**Task objective**
Filter these entries so that only lines with the word "code" remain.

**Dataset extract**
@[simp] theorem State.routineResult_cell (s : State) (e : AuxEntry) (word instant : Nat) (k : Nat) (d : Val) (hs : Outside [Obj.calChannel,
      Obj.calState, Obj.captureMerged, Obj.captureRefused, Obj.cellSampleTime, Obj.cellSource, Obj.cellTag, Obj.cellVoltage, Obj.episodeNewest,
      Obj.faultRaises, Obj.maintPermit, Obj.modeCause, Obj.owtDeferred, Obj.queueDrops, Obj.raiseCount, Obj.recSeq, Obj.routineResult,
      Obj.settleEvents, Obj.stackVoltage, Obj.txDiscarded, Obj.wrapDrops] k) :
    KMap.get (State.routineResult s e word instant).dict k d = KMap.get s.dict k d := by
  simp only [outside_cons, outside_nil, and_true] at hs
  simp only [State.routineResult]
  (repeat' split) <;> simp [hs]

@[simp] theorem State.auxDeliver_cell (s : State) (u : AuxUser) (e : AuxEntry) (word instant : Nat) (more : Bool) (k : Nat) (d : Val) (hs : Outside [Obj.auxDeferred, Obj.calChannel, Obj.calDeferred, Obj.calState, Obj.captureMerged, Obj.captureRefused, Obj.cellSampleTime, Obj.cellSource, Obj.cellTag, Obj.cellVoltage, Obj.episodeNewest, Obj.faultRaises, Obj.forcePathRes, Obj.hostRegResult, Obj.injOverrun, Obj.injResult, Obj.maintPermit, Obj.modeCause, Obj.owtDeferred, Obj.owtRounds, Obj.pawnSkips, Obj.queueDrops, Obj.raiseCount, Obj.recSeq, Obj.routineResult, Obj.senseWireRes, Obj.settleEvents, Obj.stackVoltage, Obj.txDiscarded, Obj.wrapDrops] k) :
    KMap.get (State.auxDeliver s u e word instant more).dict k d = KMap.get s.dict k d := by
  simp only [outside_cons, outside_nil, and_true] at hs
  unfold State.auxDeliver
  (repeat' split) <;> simp [hs]

@[simp] theorem State.auxAccumulate_cell (s : State) (p : AuxPass) (e : AuxEntry) (code : Int) (short : Bool) (k : Nat) (d : Val) (hs : Outside [Obj.acqShort, Obj.auxDeferred, Obj.avgOverflow, Obj.blankTimeouts, Obj.calChannel, Obj.calDeferred, Obj.calState, Obj.captureMerged, Obj.captureRefused, Obj.cellSampleTime, Obj.cellSource, Obj.cellTag, Obj.cellVoltage, Obj.episodeNewest, Obj.faultRaises, Obj.forcePathRes, Obj.hostRegResult, Obj.injOverrun, Obj.injResult, Obj.maintPermit, Obj.modeCause, Obj.owtDeferred, Obj.owtRounds, Obj.pawnSkips, Obj.queueDrops, Obj.raiseCount, Obj.recSeq, Obj.routineResult, Obj.senseWireRes, Obj.settleEvents, Obj.stackVoltage, Obj.txDiscarded, Obj.wrapDrops] k) :
    KMap.get (State.auxAccumulate s p e code short).dict k d = KMap.get s.dict k d := by
  simp only [outside_cons, outside_nil, and_true] at hs
  simp only [State.auxAccumulate]
  (repeat' split) <;> simp [hs]

@[simp] theorem State.pawnRoundEnd_cell (s : State) (d : Nat) (k : Nat) (d₀ : Val) (hs : Outside [Obj.pawnBypassed, Obj.pawnRounds] k) :
    KMap.get (State.pawnRoundEnd s d).dict k d₀ = KMap.get s.dict k d₀ := by
  simp only [outside_cons, outside_nil, and_true] at hs
  simp [State.pawnRoundEnd, hs]

@[simp] theorem State.pawnTake_cell (s : State) (d pos : Nat) (k : Nat) (d₀ : Val) (hs : Outside [Obj.auxDeferred, Obj.owtDeferred,
      Obj.pawnBypassed, Obj.pawnRounds, Obj.pawnSkips, Obj.settleEvents] k) :
    KMap.get (State.pawnTake s d pos).dict k d₀ = KMap.get s.dict k d₀ := by
  simp only [outside_cons, outside_nil, and_true] at hs
  simp only [State.pawnTake]
  (repeat' split) <;> simp [hs]

@[simp] theorem State.formDiffs_cell (s : State) (k : Nat) (d : Val) (hs : Outside [Obj.dualPathDiff, Obj.sumDiffFC, Obj.sumDiffSN] k) :
    KMap.get (State.formDiffs s).dict k d = KMap.get s.dict k d := by
  simp only [outside_cons, outside_nil, and_true] at hs
  simp only [State.formDiffs]
  (repeat' split) <;> simp [hs]

@[simp] theorem State.sentDiscard_cell (s : State) (k : Nat) (k₀ : Nat) (d : Val) (hs : Outside [Obj.sentSlowRestarts] k₀) :
    KMap.get (State.sentDiscard s k).dict k₀ d = KMap.get s.dict k₀ d := by
  simp only [outside_cons, outside_nil, and_true] at hs
  simp only [State.sentDiscard]
  (repeat' split) <;> simp [hs]

@[simp] theorem State.sentValid_cell (s : State) (k : Nat) (v : List Nat) (k₀ : Nat) (d : Val) (hs : Outside [Obj.sentFramesOk,
      Obj.sentRawFast1, Obj.sentRawFast2, Obj.sentValue] k₀) :
    KMap.get (State.sentValid s k v).dict k₀ d = KMap.get s.dict k₀ d := by
  simp only [outside_cons, outside_nil, and_true] at hs
  simp [State.sentValid, hs]

@[simp] theorem State.sentSupplyOn_cell (s : State) (k : Nat) (k₀ : Nat) (d : Val) (hs : Outside [Obj.sentValue] k₀) :
    KMap.get (State.sentSupplyOn s k).dict k₀ d = KMap.get s.dict k₀ d := by
  simp only [outside_cons, outside_nil, and_true] at hs
  simp [State.sentSupplyOn, hs]

@[simp] theorem State.sentSupplyOff_cell (s : State) (k : Nat) (k₀ : Nat) (d : Val) (hs : Outside [Obj.sentValue] k₀) :
    KMap.get (State.sentSupplyOff s k).dict k₀ d = KMap.get s.dict k₀ d := by
  simp only [outside_cons, outside_nil, and_true] at hs
  simp [State.sentSupplyOff, hs]

@[simp] theorem State.sentEnabled_cell (s : State) (k : Nat) (on : Bool) (k₀ : Nat) (d : Val) (hs : Outside [Obj.sentValue] k₀) :
    KMap.get (State.sentEnabled s k on).dict k₀ d = KMap.get s.dict k₀ d := by
  simp only [outside_cons, outside_nil, and_true] at hs
  simp only [State.sentEnabled]
  (repeat' split) <;> simp [hs]

@[simp] theorem State.fenceHalf_cell (s : State) (h2 : Bool) (src : Nat) (k : Nat) (d : Val) (hs : Outside [Obj.calChannel, Obj.calState,
      Obj.captureMerged, Obj.captureRefused, Obj.episodeNewest, Obj.faultRaises, Obj.maintPermit, Obj.modeCause, Obj.queueDrops, Obj.raiseCount,
      Obj.recSeq, Obj.txDiscarded, Obj.wrapDrops] k) :
    KMap.get (State.fenceHalf s h2 src).dict k d = KMap.get s.dict k d := by
  simp only [outside_cons, outside_nil, and_true] at hs
  simp only [State.fenceHalf]
  (repeat' split) <;> simp [hs]

@[simp] theorem State.precisionOut_cell (s : State) (a b n : Nat) (uv : Rat) (k : Nat) (d : Val) (hs : Outside [Obj.calChannel, Obj.calState,
      Obj.captureMerged, Obj.captureRefused, Obj.cellSampleTime, Obj.cellSource, Obj.cellTag, Obj.cellVoltage, Obj.clipCount, Obj.episodeNewest,
      Obj.faultRaises, Obj.maintPermit, Obj.modeCause, Obj.pawnMismatches, Obj.pawnSkips, Obj.queueDrops, Obj.raiseCount, Obj.recSeq,
      Obj.txDiscarded, Obj.wrapDrops] k) :
    KMap.get (State.precisionOut s a b n uv).dict k d = KMap.get s.dict k d := by
  simp only [outside_cons, outside_nil, and_true] at hs
  simp only [State.precisionOut]
  (repeat' split) <;> simp [hs]

@[simp] theorem State.pawnStale_cell (s : State) (b d : Nat) (k : Nat) (d₀ : Val) (hs : Outside [Obj.pawnSkips] k) :
    KMap.get (State.pawnStale s b d).dict k d₀ = KMap.get s.dict k d₀ := by
  simp only [outside_cons, outside_nil, and_true] at hs
  simp [State.pawnStale, hs]

@[simp] theorem State.sendPrecision_cell (s : State) (instant : Nat) (k : Nat) (d : Val) (hs : Outside [Obj.queueDrops, Obj.wrapDrops] k) :
    KMap.get (State.sendPrecision s instant).dict k d = KMap.get s.dict k d := by
  simp only [outside_cons, outside_nil, and_true] at hs
  simp [State.sendPrecision, hs]

@[simp] theorem State.wideOut_cell (s : State) (j n : Nat) (uv : Rat) (k : Nat) (d : Val) (hs : Outside [Obj.queueDrops, Obj.wrapDrops] k) :
    KMap.get (State.wideOut s j n uv).dict k d = KMap.get s.dict k d := by
  simp only [outside_cons, outside_nil, and_true] at hs
  simp only [State.wideOut]
  (repeat' split) <;> simp [hs]

@[simp] theorem State.currentOut_cell (s : State) (j : Nat) (x : CurrentRaw) (k : Nat) (d : Val) (hs : Outside [Obj.missingCurrentWords,
      Obj.queueDrops, Obj.stringCurrent, Obj.wrapDrops] k) :
    KMap.get (State.currentOut s j x).dict k d = KMap.get s.dict k d := by
  simp only [outside_cons, outside_nil, and_true] at hs
  simp only [State.currentOut]
  (repeat' split) <;> simp [hs]

@[simp] theorem State.stdOut_cell (s : State) (j n : Nat) (uv : Rat) (k : Nat) (d : Val) (hs : Outside [Obj.queueDrops, Obj.wrapDrops] k) :
    KMap.get (State.stdOut s j n uv).dict k d = KMap.get s.dict k d := by
  simp only [outside_cons, outside_nil, and_true] at hs
  simp only [State.stdOut]
  (repeat' split) <;> simp [hs]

**Solution to this task**
@[simp] theorem State.auxAccumulate_cell (s : State) (p : AuxPass) (e : AuxEntry) (code : Int) (short : Bool) (k : Nat) (d : Val) (hs : Outside [Obj.acqShort, Obj.auxDeferred, Obj.avgOverflow, Obj.blankTimeouts, Obj.calChannel, Obj.calDeferred, Obj.calState, Obj.captureMerged, Obj.captureRefused, Obj.cellSampleTime, Obj.cellSource, Obj.cellTag, Obj.cellVoltage, Obj.episodeNewest, Obj.faultRaises, Obj.forcePathRes, Obj.hostRegResult, Obj.injOverrun, Obj.injResult, Obj.maintPermit, Obj.modeCause, Obj.owtDeferred, Obj.owtRounds, Obj.pawnSkips, Obj.queueDrops, Obj.raiseCount, Obj.recSeq, Obj.routineResult, Obj.senseWireRes, Obj.settleEvents, Obj.stackVoltage, Obj.txDiscarded, Obj.wrapDrops] k) :
    KMap.get (State.auxAccumulate s p e code short).dict k d = KMap.get s.dict k d := by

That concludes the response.